Both short stories bring readers to the same conclusion of self-acceptance and identity. Through bringing other people into the protagonist’s lives to teach them a lesson, Alexie gives readers to the heart and soul of each character’s journey. He combats his dark and dim in “Search Engine” to “What Ever Happened to Frank Snake Church’s” wit and satire but brings both stories to hard leading end of being okay with their situations and the events that happened in their lives. Corliss and Frank lead very different lives but through the help of Harlan and Preacher learn that life happens how it happens and that being okay with it is the only way to move on okay with life.

Kernel Essay on Eric Liu and Sherman Alexie

Caroline Franco

Mrs. Buckley

Writ 101

25 August 2016

“Notes of a Native Speaker” by Eric Liu and “Lawyer’s League” by Sherman Alexie discuss the power of identity and the common struggle of assimilation for those who are of color. However, Eric Liu discusses his success and how assimilating means that “ he cannot gain the world without losing his soul” while Sherman Alexie discusses the hardships and thoughts that come with being a person of color in a primarily white political world.  Though they both have different outcomes to their lives and stories, their hardships shaped them and made them think about their own identity and place in the world.

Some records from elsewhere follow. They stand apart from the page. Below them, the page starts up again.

-- ==== Sys2Proof/Tests/Slice0.lean ====
section
/-! SUPPORT. Our own tests: the well-formedness smoke tests, words written out from the spec's encoding, one or two
small runs of each command on values of 95_test_vectors.md, and a witness of the hypotheses of every statement. -/

namespace Sys2Proof.Tests

open Sys2Proof.Machine Sys2Proof.Safety

set_option Elab.async false

/-! ### The test instance and its states (95_test_vectors.md section 2) -/

/-- The test instance, with the accesses `errs` answered by an error. -/
def cfg (errs : List BusErrRange) : Config := ⟨0x40000000, 256, placeholderCatalogue, errs, true, []⟩

/-- TK. -/
def tk : List Byte := [0x01, 0x23, 0x45, 0x67, 0x89, 0xAB, 0xCD]

/-- KEY. -/
def key : List Byte := (List.range 32).map (BitVec.ofNat 8)

/-- IV. -/
def iv : List Byte := (List.range 16).map fun n => BitVec.ofNat 8 (0xF0 + n)

/-- IDX-1. -/
def idx1 : List Byte :=
  [0xAB, 0xBA, 0x01, 0x00, 0x11, 0x23, 0x65, 0x67, 0x79, 0x5A, 0x3F, 0xF2, 0xD7, 0xB0, 0x91, 0x7E,
   0x53, 0x34, 0xFB, 0xD8, 0xB9, 0x9A, 0x77, 0x54, 0xCD, 0x00, 0x21, 0x46, 0x63, 0x8C, 0xAD, 0xCA,
   0x09, 0x2A, 0x4F, 0x6C, 0x85, 0xA6, 0xC3, 0x0E, 0x33, 0x54, 0x75, 0x9A, 0xBF, 0xD8, 0x17, 0x34,
   0x5D, 0x7E, 0x93, 0xB0, 0xD1, 0x1C, 0x3D, 0x5A]

/-- Memory with TK at 0x1000, IDX-1 at 0x2000, `bs` at 0x3000 and KEY, IV at 0x5000. -/
def image (bs : List Byte) : Memory :=
  Memory.writeRun (Memory.writeRun (Memory.writeRun (Memory.writeRun [] 0x1000 tk) 0x2000 idx1) 0x3000 bs) 0x5000
    (key ++ iv)

/-- A core that has just accepted `w` with the operands of `l`, before LOAD_SKEY. -/
def fresh (w : Word) (l : Latch) (m : Memory) : State :=
  { State.reset with cfg := cfg [], status := 1, cmd := w, latch := { l with cmd := w }, mem := m }

/-- The same after LOAD_SKEY of TK. -/
def loaded (w : Word) (l : Latch) (m : Memory) : State :=
  { fresh w l m with status := 5, skeyLen := 7, skeyRam := tk ++ List.replicate 249 0 }

/-- The operands: the source, the auxiliary and the destination region. -/
def ops (src srcLen aux auxLen dst dstLen : Nat) : Latch :=
  ⟨0, BitVec.ofNat 32 src, BitVec.ofNat 32 srcLen, BitVec.ofNat 32 aux, BitVec.ofNat 32 auxLen, BitVec.ofNat 32 dst,
    BitVec.ofNat 32 dstLen⟩

/-- The outcome is a next state that `p` holds of. -/
def ends (o : Host.Outcome State Fault Refusal) (p : State → Bool) : Bool :=
  match o with
  | .next t => p t
  | .fault _ => false
  | .refused _ => false

/-- RESULT, OUT_LEN and the bytes at 0x4000 of `t`. -/
def gives (code : Word) (bs : List Byte) (t : State) : Bool :=
  t.result == code && t.outLen.toNat == bs.length && t.mem.readRun 0x4000 bs.length == bs

theorem of_ends {o : Host.Outcome State Fault Refusal} {p : State → Bool} (h : ends o p = true) :
    ∃ t, o = .next t ∧ p t = true := by
  cases o with
  | next t => exact ⟨t, rfl, h⟩
  | fault f => cases h
  | refused r => cases h

/-! ### Well-formedness and the command word -/

theorem test_wf_fingerprintCat_index : (Instr.fingerprintCat 256 false).wf = false := by decide

theorem test_wf_catalogueName_index : (Instr.catalogueName 256).wf = false := by decide

theorem test_wf_last_index : (Instr.catalogueName 255).wf = true ∧ (Instr.fingerprintCat 255 true).wf = true := by decide

/-- Words as RSV(15) RAW(1) ARG(8) OP(8), from 30_encoding.md R60 and R62. -/
theorem test_decode_loadSkey : decode 0b000000000000000_0_00000000_00000001#32 = .ok .loadSkey := by decide

theorem test_decode_decodeIndex : decode 0b000000000000000_0_00000000_00000010#32 = .ok .decodeIndex := by decide

theorem test_decode_encryptIndex : decode 0b000000000000000_0_00000000_00000011#32 = .ok .encryptIndex := by decide

theorem test_decode_decryptIndex : decode 0b000000000000000_0_00000000_00000100#32 = .ok .decryptIndex := by decide

theorem test_decode_encryptRaw : decode 0b000000000000000_0_00000000_00000101#32 = .ok .encryptRaw := by decide

theorem test_decode_decryptRaw : decode 0b000000000000000_0_00000000_00000110#32 = .ok .decryptRaw := by decide

theorem test_decode_fingerprint :
    decode 0b000000000000000_0_00000000_00000111#32 = .ok (.fingerprint false)
      ∧ decode 0b000000000000000_1_00000000_00000111#32 = .ok (.fingerprint true) := by decide

theorem test_decode_fingerprintCat :
    decode 0b000000000000000_1_00000001_00001000#32 = .ok (.fingerprintCat 1 true)
      ∧ decode 0b000000000000000_0_11111111_00001000#32 = .ok (.fingerprintCat 255 false) := by decide

theorem test_decode_fingerprintAll :
    decode 0b000000000000000_0_00000000_00001001#32 = .ok (.fingerprintAll false)
      ∧ decode 0b000000000000000_1_00000000_00001001#32 = .ok (.fingerprintAll true) := by decide

theorem test_decode_catalogueName : decode 0b000000000000000_0_00001011_00001010#32 = .ok (.catalogueName 11) := by
  decide

/-- ERR-1 to ERR-8: the words R64 rejects, each by its reason. -/
theorem test_decode_rejects :
    decode 0x00000000#32 = .error .opcode ∧ decode 0x0000000B#32 = .error .opcode
      ∧ decode 0x000000FF#32 = .error .opcode ∧ decode 0x00010003#32 = .error .raw
      ∧ decode 0x00000101#32 = .error .arg ∧ decode 0x00020001#32 = .error .reserved
      ∧ decode 0x8000000A#32 = .error .reserved ∧ decode 0x0001010A#32 = .error .raw := by decide

/-! ### The datapaths (sections 3 to 8) -/

/-- AES-1, AES-2. -/
theorem test_aes :
    (aesEncrypt (keyExpansion key) (Block.ofBytes ((List.range 16).map fun n => BitVec.ofNat 8 (0x11 * n)))).toBytes =
        [0x8E, 0xA2, 0xB7, 0xCA, 0x51, 0x67, 0x45, 0xBF, 0xEA, 0xFC, 0x49, 0x90, 0x4B, 0x49, 0x60, 0x89]
      ∧ (aesDecrypt (keyExpansion key) (Block.ofBytes
          [0x8E, 0xA2, 0xB7, 0xCA, 0x51, 0x67, 0x45, 0xBF, 0xEA, 0xFC, 0x49, 0x90, 0x4B, 0x49, 0x60, 0x89])).toBytes =
        (List.range 16).map fun n => BitVec.ofNat 8 (0x11 * n) := by decide +kernel

/-- AES-1: the last word of the key schedule. -/
theorem test_keyExpansion : (keyExpansion key).getD 59 Quad.zero = ⟨0x6D, 0x68, 0xDE, 0x36⟩ := by decide +kernel

/-- The SHA-256 of "abc". -/
theorem test_sha256 : sha256 [0x61, 0x62, 0x63] =
    [0xBA, 0x78, 0x16, 0xBF, 0x8F, 0x01, 0xCF, 0xEA, 0x41, 0x41, 0x40, 0xDE, 0x5D, 0xAE, 0x22, 0x23,
     0xB0, 0x03, 0x61, 0xA3, 0x96, 0x17, 0x7A, 0x9C, 0xB4, 0x10, 0xFF, 0x61, 0xF2, 0x00, 0x15, 0xAD] := by
  decide +kernel

/-- UTF-1 to UTF-9 are ill-formed. -/
theorem test_utf8_ill : ([[0x80], [0xC0, 0xAF], [0xE0, 0x80, 0xAF], [0xED, 0xA0, 0x80], [0xF4, 0x90, 0x80, 0x80],
    [0xF5], [0xC3], [0xE2, 0x82], [0xFF]] : List (List Byte)).all (fun n => !wellFormedUtf8 n) = true := by decide

/-- UTF-10 to UTF-16 are well-formed. -/
theorem test_utf8_well : ([[0xC3, 0xA9], [0xE2, 0x82, 0xAC], [0xF0, 0x9F, 0x98, 0x80], [0xED, 0x9F, 0xBF],
    [0xEE, 0x80, 0x80], [0xF4, 0x8F, 0xBF, 0xBF], [0x7F]] : List (List Byte)).all wellFormedUtf8 = true := by decide

/-! ### One or two small runs of each command -/

/-- LOAD_SKEY of TK. -/
theorem test_loadSkey_next :
    ends (step (fresh 0x01 (ops 0x1000 7 0 0 0 0) (image []))) (fun t => t.sk == tk && t.status == 6 && gives 0 [] t)
      = true := by decide +kernel

/-- ERR-16 and ERR-17: a region that wraps, and one that ends at 2^32. -/
theorem test_loadSkey_edge :
    ends (step (fresh 0x01 (ops 0xFFFFFFFF 2 0 0 0 0) [])) (fun t => t.result == 0x09 && !t.skeyValid) = true
      ∧ ends (step (fresh 0x01 (ops 0xFFFFFFFF 1 0 0 0 0) [])) (fun t => t.result == 0 && t.skeyLen == 1) = true := by
  decide +kernel

/-- IDX-1. -/
theorem test_decodeIndex_next :
    ends (step (loaded 0x02 (ops 0 0 0x2000 56 0x4000 48) (image []))) (gives 0 (key ++ iv)) = true := by
  decide +kernel

/-- ERR-28 and ERR-29: blobs of 3 and of 55 bytes. -/
theorem test_decodeIndex_short :
    ends (step (loaded 0x02 (ops 0 0 0x2000 3 0x4000 48) (image []))) (gives 0x01 []) = true
      ∧ ends (step (loaded 0x02 (ops 0 0 0x2000 55 0x4000 48) (image []))) (gives 0x02 []) = true := by decide +kernel

/-- CBC-E1. -/
theorem test_encryptIndex_next :
    ends (step (loaded 0x03 (ops 0x3000 1 0x2000 56 0x4000 16) (image [0x00]))) (gives 0
      [0x45, 0x35, 0xEB, 0xCA, 0x01, 0xAF, 0x72, 0x5E, 0xD4, 0xA8, 0xEF, 0xDA, 0x15, 0xFD, 0x03, 0x1E]) = true := by
  decide +kernel

/-- CBC-D7, under the index. -/
theorem test_decryptIndex_next :
    ends (step (loaded 0x04 (ops 0x3000 16 0x2000 56 0x4000 15) (image
      [0x03, 0x1D, 0x40, 0xD1, 0x3B, 0x15, 0xB4, 0x4D, 0xCB, 0x49, 0x0B, 0x09, 0xBC, 0x9D, 0xB8, 0x19])))
      (gives 0 [0xAA]) = true := by decide +kernel

/-- CBC-E16: two blocks, the second one all padding. -/
theorem test_encryptRaw_next :
    ends (step (fresh 0x05 (ops 0x3000 16 0x5000 48 0x4000 32) (image (key.take 16)))) (gives 0
      [0x90, 0x4C, 0xE4, 0x5C, 0xF2, 0x2E, 0xD0, 0xD1, 0xBE, 0x64, 0x3F, 0x5F, 0xC8, 0x65, 0x04, 0xCD,
       0xB5, 0x8A, 0xC2, 0xAA, 0x02, 0x49, 0xC9, 0xE3, 0x4A, 0x84, 0x01, 0x3A, 0x19, 0xE6, 0xEB, 0x24]) = true := by
  decide +kernel

/-- CBC-D4: a whole block of padding decrypts to nothing. -/
theorem test_decryptRaw_next :
    ends (step (fresh 0x06 (ops 0x3000 16 0x5000 48 0x4000 15) (image
      [0xED, 0xAF, 0x9E, 0x57, 0xD0, 0x45, 0xAC, 0x85, 0x7F, 0x02, 0x3F, 0x9D, 0xC2, 0x38, 0xB1, 0x4E])))
      (gives 0 []) = true := by decide +kernel

/-- CBC-D1: an invalid last byte. -/
theorem test_decryptRaw_padding :
    ends (step (fresh 0x06 (ops 0x3000 16 0x5000 48 0x4000 15) (image
      [0x92, 0x00, 0xCD, 0x8D, 0x23, 0x96, 0x80, 0xCB, 0x5A, 0x69, 0xE6, 0x54, 0x40, 0x32, 0x63, 0x14])))
      (gives 0x03 []) = true := by decide +kernel

/-- FP-6 with RAW. -/
theorem test_fingerprint_next :
    ends (step (loaded 0x10007 (ops 0x3000 2 0 0 0x4000 32) (image [0xC3, 0xA9]))) (gives 0
      [0xED, 0x20, 0xB0, 0x4C, 0x21, 0x48, 0x53, 0x03, 0x16, 0xBE, 0xCC, 0xEC, 0x85, 0x35, 0x14, 0x0A,
       0xD0, 0xF5, 0x19, 0x9C, 0x48, 0x4E, 0x6C, 0x54, 0x9E, 0x65, 0x0C, 0xC9, 0xED, 0x35, 0x37, 0x81]) = true := by
  decide +kernel

/-- UTF-7: a truncated scalar. -/
theorem test_fingerprint_utf8 :
    ends (step (loaded 0x07 (ops 0x3000 1 0 0 0x4000 64) (image [0xC3]))) (gives 0x0B []) = true := by decide +kernel

/-- FP-2 in hex, "E2DA50A6" and on. -/
theorem test_fingerprintCat_next :
    ends (step (loaded 0x108 (ops 0 0 0 0 0x4000 64) [])) (fun t =>
      t.outLen == 64 && t.mem.readRun 0x4000 8 == [0x45, 0x32, 0x44, 0x41, 0x35, 0x30, 0x41, 0x36]
        && t.mem.readRun 0x403C 5 == [0x35, 0x45, 0x46, 0x45, 0x00]) = true := by decide +kernel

Eric Liu discusses what it means to him to be white even when he technically isn’t really a white person. Eric came from immigrant parents who cared about how he turned out as a person and not as an Asian. To him, his whitness was thrust upon him but yet it was not his own conscious choice. He doesn’t understand his own identity because it is a mix of what he thinks he should be and what he has become. “Now I want desperately to see my face, to see what time has marked and what it has erased.  But I can find no mirror, except the people who surround me.  And they are mainly pale, powerful” shows that Eric Liu doesn’t see that his identity lies in who he is and not where he comes from.

Richard feels his identity is what he can do and how successful he can become as an African American and as a Native American. He doesn’t see his identity in himself but only what he can do to climb the political ladder. He turns down love because he feels as if marrying a white woman would hurt his political agenda as becoming one of the true and excellent African and Native American politicians. He gets angry at the thought of racism and takes the easy way out but he never comprehends the consequences of his actions because to him he will never be Bill Bill. “Okay, true, I broke Big Bill’s nose but he was ugly to begin with”, he will never feel the power and the immunity Big Bill has and that plagues him because being who he is he feels he will never get to the root of his identity and that is success.

Eric Liu and Sherman Alexie both make points on identity and how it is rooted in every individual. Eric Liu makes the point that he gave up his identity as an Asian man and received the power he wanted where Sherman Alexie’s character Richard tried to keep his identity as an African American and Native American but never received the power he wanted because the way other would people view him warp his view on the world. The common theme of identity shows that no matter how one lives their life they will still struggle with who they are.